Educazione e pulizia la sensata nostalgia per i «vespasiani» non è poi terra terra
Caro direttore,
la settimana scorsa ho avuto occasione di visitare Capalbio. Absit iniuria verbis per questo gioiello, ma quel che me ne ha fatto innamorare è stato un vespasiano pubblico, essenziale e pulito che mi ha accolto prima delle porte del borgo fortificato. Credo che sia sotto gli occhi di tutti la grande assenza dell’umile eppure essenziale gabinetto pubblico in borghi e città. E non si dica che i locali pubblici ne forniscono uno ai bisognosi. Bubbole, come ebbi a sperimentare in un’altra blasonatissima città toscana: occupato, rotto, ma lei a che tavolo è? Eppoi, salvo che si sia residenti, come si fa quando i locali chiudono? Ecco, magari se invece di lamentarsi per gli effetti indesiderati si cercasse di guardare con umile pragmatismo alle cause dell’urina sui muri, e si pensasse a reintrodurre nelle città questi presìdi di umano comfort, magari si accenderebbe la famosa candela che evita di imprecare contro il buio.
Caro direttore,
osservo con compiacimento e sollievo che i lettori di “Avvenire” si occupano anche di problemi semplici e quotidiani come l’urinare (o orinare) per strada. Invero, anche in questi casi ci sono lettori un poco ossessivi, ma è un bene che tutti ogni tanto vedano la realtà. Correva l’anno 2001 quando l’11 marzo scrissi al dottor Lorenzo Mondo – che all’epoca curava la Posta con i lettori del quotidiano di Torino “La Stampa” – una lettera (strettamente attinente a quelle cui lei ha risposto l’8 e del 18 settembre scorsi), che tra altri “problemi” trattava dei “Problemi di vescica” e nella quale ricordavo che «quando avevo vent’anni correvano gli anni Sessanta: non avevamo la macchina, giravamo, e molto, la città a piedi, non avevamo soldi da spendere in consumazioni e conoscevamo a memoria la mappa cittadina dei vespasiani. Poi l’incapacità di tenerli puliti e il naso offeso dei soliti cittadini di buon pensiero, anche se di cattiva educazione, hanno portato alla soluzione di eliminare i vespasiani. Adesso installano antiigienici, orridi e per fortuna rari casotti dotati di gettoniera. E se non ho la monetina?...». Lettera troppo lunga, tant’è che Monda mi rispose con un bigliettino autografo: «Se fosse stata più contenuta, l’avrei fatta pubblicare. D’accordo, d’accordo sui vespasiani.
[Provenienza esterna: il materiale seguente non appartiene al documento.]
/-- Check dwords and find them in the cache: all of them, a fault, or a wait. -/
def fetchDwords (s : State) (wk : Nat) (g : Grp) (offs : List Nat) : State × Except Fetched (List Word) :=
  let core := wkCore wk
  let realm := (s.teamOf wk).realm
  let obj := g.pc.obj.toNat
  match runTry s (fetchWho s wk g) fun st => (codeDwords st wk obj offs).bind fun s1 c => .ok s1 (c.map .ok) with
  | (s1, none) => (s1, .error .wait)
  | (s1, some (.error e)) => (s1, .error (.fault (refFault .remote e.sub g.pc.word g.pc.off.toNat)))
  | (s1, some (.ok (some f))) => (s1, .error (.fault f))
  | (s1, some (.ok none)) =>
    match offs.find? fun o => (icDword s1 core realm obj o).isNone with
    | none => (s1, .ok (offs.filterMap (icDword s1 core realm obj)))
    | some o =>
      match (s1.warp wk).ferr.find? fun e => e.1 == (realm, obj, o / 64) with
      | some e => (s1, .error (.fault (refFault .remote e.2.sub (refOf obj o) o)))
      | none => (missLine s1 wk realm obj (o / 64), .error .wait)

/-- Whether a wait of a header holds (R107): its valid bit, counter and threshold. -/
def waitHolds (w : Warp) (h : Word) (v c t : Nat) : Bool := !h.getLsbD v || w.counter (bits h (c + 2) c) ≤ bits h (t + 4) t

/-- The HEADER check (R106). -/
def badHeader (h : Word) : Bool :=
  bits h 63 60 == 0 || 6 ≤ bits h 59 57 || bits h 56 55 == 3 || (!h.getLsbD 54 && bits h 53 46 != 0)
    || (!h.getLsbD 45 && bits h 44 37 != 0) || (!h.getLsbD 36 && bits h 35 20 != 0) || bits h 19 0 != 0

/-- The classes that a role admits (R71). -/
def Role.admits (r : Role) (c : Cls) : Bool :=
  match r, c with
  | .gen, _ | _, .ctrl | _, .sync | _, .any => true
  | .copy, .sht | .matrix, .mtx | .vector, .vec | .vector, .mem => true
  | _, _ => false

/-- The header checks of a clause that has been fetched (R106, R72, R107, R374). -/
def headerChecks (s : State) (wk : Nat) (g : Grp) (h : Word) (ws : List Word) : Fetched :=
  let w := s.warp wk
  if badHeader h || ws.length ≤ g.cix then .fault (flt .illegal 1)
  else
    match clsOf h with
    | none => .fault (flt .illegal 1)
    | some c =>
      if !w.role.admits c then .fault (flt .illegal 2)
      else if waitHolds w h 54 51 46 && waitHolds w h 45 42 37 then .go h ws
      else .wait

/-- The clause of a group: its header, then all of it, then the header checks. DESIGN CHOICE (log 94): a prefetch hint of the header is not
acted on, which R109 allows. -/
def fetchGroup (s : State) (wk : Nat) (g : Grp) : State × Fetched :=
  let o := g.pc.off.toNat
  match fetchDwords s wk g [o] with
  | (s1, .error f) => (s1, f)
  | (s1, .ok hs) =>
    let h := hs.headD 0
    match fetchDwords s1 wk g ((upto (bits h 63 60 + 1)).map fun i => o + 8 * i) with
    | (s2, .error f) => (s2, f)
    | (s2, .ok ws) => (s2, headerChecks s2 wk g h (ws.drop 1))

/-! ### Ready warps (R133, R138) -/

/-- Whether a warp may open bundles: it is not parking, parked, frozen or quiescing. -/
def mayOpen (s : State) (wk : Nat) : Bool :=
  let w := s.warp wk
  w.mayRun && w.frozen.isEmpty && (w.path0.isNone || w.path1.isNone)
    && (match (s.teamOf wk).phase with | .running => true | .draining _ => true | _ => false)

/-- Lanes whose frame is not resident join a refill request before they issue anything; a fault of it names the RET or UNWIND by which the
first of them has come (R207). -/
def refillGroup (wk : Nat) (s : State) (g : Grp) : State :=
  if usableFrame s g.frame then s
  else
    let at' : RetAt := ((s.lane wk ((lanesOf g.lanes).headD 0)).ret).getD ⟨g.pc, g.cix, 0, 0⟩
    let r : FReq := { wk := wk, lanes := g.lanes, kind := .refill g.frame, since := (s.core (wkCore wk)).cycle.toNat
                      hdr := at'.hdr, idx := at'.idx, opc := at'.opc, fid := at'.fid }
    joinRefill s r g.frame

/-- The ready groups of a warp. -/
def readyGroups (s : State) (wk : Nat) : State × List ReadyGrp :=
  if !mayOpen s wk then (s, [])
  else
    let s0 := (groupsOf s wk).foldl (refillGroup wk) s
    (groupsOf s0 wk).foldl (fun acc g =>
      match fetchGroup acc.1 wk g with
      | (s1, .wait) => (s1, acc.2)
      | (s1, f) => (s1, acc.2 ++ [⟨g, f⟩])) (s0, [])

/-- Whether an open bundle can issue its next instruction, as far as is known. -/
def canIssue (s : State) (w : Warp) (n : Nat) : Bool :=
  match w.path n with
  | some b => w.frozen.isEmpty && b.blocked != some s.epoch
  | none => false

/-- The instruction that a bundle issues next, with its signature, if its encoding is in order. -/
def nextInstr (s : State) (wk : Nat) (b : Bundle) : Option (Instr × Sig) :=
  match b.nextWord.bind decodeShape with
  | none => none
  | some i =>
    match sigOf i with
    | none => none
    | some g => if (encodingFault s wk b i g).isSome then none else some (i, g)

/-- Whether the next instruction of an open bundle can issue: no stall is known, and no register interlock holds it (R138); in a quiesce
a lane that an EMPTY source holds stops at its instruction (R390), which is then tried. -/
def pathReady (s : State) (wk : Nat) (w : Warp) (n : Nat) : Bool :=
  canIssue s w n && match w.path n with
    | none => false
    | some b =>
      match nextInstr s wk b with
      | some (i, g) => s.quiescing wk || !interlocked s wk i g ((lanesOf b.lanes).filter fun l => guardOn s wk l g.fs.guard)
      | none => true

/-- Note whether a warp is ready, with its age stamp (R138). -/
def noteReady (s : State) (wk : Nat) (rdy : Bool) : State :=
  let now := (s.core (wkCore wk)).cycle.toNat
  s.modWarp wk fun w =>
    if rdy && !w.wasRdy then { w with wasRdy := true, stamp := now, since := now } else { w with wasRdy := rdy }

/-- The warps of a partition with their ready groups, and whether each is ready. -/
def readyWarps (s : State) : List Nat → State × List (Nat × List ReadyGrp)
  | [] => (s, [])
  | wk :: r =>
    let g := readyGroups s wk
    let w := g.1.warp wk
    let rdy := pathReady g.1 wk w 0 || pathReady g.1 wk w 1 || (!g.2.isEmpty && w.frozen.isEmpty)
    let rest := readyWarps (noteReady g.1 wk rdy) r
    (rest.1, if rdy then (wk, g.2) :: rest.2 else rest.2)

/-- Whether a ready warp has issued nothing for 64 cycles. -/
def isForced (s : State) (wk : Nat) : Bool := (s.warp wk).since + 64 ≤ (s.core (wkCore wk)).cycle.toNat

/-- The warp with the oldest stamp, the lower slot on a tie. -/
def oldest (s : State) : List (Nat × List ReadyGrp) → Option (Nat × List ReadyGrp)
  | [] => none
  | e :: r =>
    match oldest s r with
    | none => some e
    | some x => if (s.warp x.1).stamp < (s.warp e.1).stamp then some x else some e

/-- The choice of the heddle (R138). -/
def chooseWarp (s : State) (ws : List (Nat × List ReadyGrp)) : Option (Nat × List ReadyGrp) :=
  match oldest s (ws.filter fun e => isForced s e.1) with
  | some e => some e
  | none =>
    match ws.find? fun e => e.2.any fun g => g.g.lanes &&& (s.warp e.1).hold != 0 with
    | some e => some e
    | none => oldest s ws

/-! ### Opening (R135) -/

/-- The group with the lowest key. -/
def lowestGrp (s : State) : List ReadyGrp → Option ReadyGrp
  | [] => none
  | g :: r =>
    match lowestGrp s r with
    | none => some g
    | some x => if keyLt (x.g.key s) (g.g.key s) then some x else some g

/-- The most populous group, the lower key on a tie. -/
def biggestGrp (s : State) : List ReadyGrp → Option ReadyGrp
  | [] => none
  | g :: r =>
    match biggestGrp s r with
    | none => some g
    | some x =>
      if g.g.size < x.g.size || (g.g.size == x.g.size && keyLt (x.g.key s) (g.g.key s)) then some x else some g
Sulla loro perduta civiltà». Sono passati vent’anni. Oggi io ne ho 81 e l’ottimo della salute è cambiato. Ho qualche problema di “urgenza minzionale” e il 15 marzo di quest’anno ho scritto al mio medico di base: «Urgenza minzionale: per strada orino frequentemente e anche preventivamente dietro una siepe o un cartellone o in una via traversa o tra due macchine parcheggiate». È la vita, bellezza! Per la cronaca, in seguito la situazione è migliorata. Le ho scritto e riportato tutto questo perché viviamo circondati da “cittadini di buon pensiero e persone per bene” che guardano tutto e non vedono oltre una spanna dal loro naso. Ma vedono il gesto di urinare e gli urinanti molto “negri” e immigrati. Ho voluto darle testimonianza che anche i soggetti “bianchi caucasici laureati cattolici (e non omologati come sono io)”, alla necessità, orinano per strada. Faccia tesoro delle mie parole e ne renda partecipi i lettori: urinare necesse est. Abbia un buon proseguimento e un buon contatto con la realtà, anche terra terra.
Siamo partiti da discorsi e pregiudizi a sfondo razzista sull’orinare per strada e arrivati alla sensata questione di ben funzionanti (e ben tenuti) gabinetti pubblici in città grandi e piccole. Ringrazio entrambi i lettori, Castellan e Scarpa, per la concretezza e l’eleganza nel trattare un tema che può scadere facilmente nella volgarità per intenzioni e descrizioni. E rassicuro il dottor Scarpa con il latino che suggella la sua lettera: homo sum, humani nihil a me alienum puto. In tutto ciò che è umano, e che mai sento estraneo e inguardabile e indicibile, trovo contatto con la realtà da vivere e ogni volta che è necessario, da cambiare. E questo vale per le cose eccelse e per quelle apparentemente minime, addirittura terra terra. Il cerchio di questo singolare ciclo di lettere settembrine per me si chiude qui. Ma visto che siamo in procinto di votare sindaci e Consigli comunali, consiglierei ai candidati di ogni colore di prendere debita nota.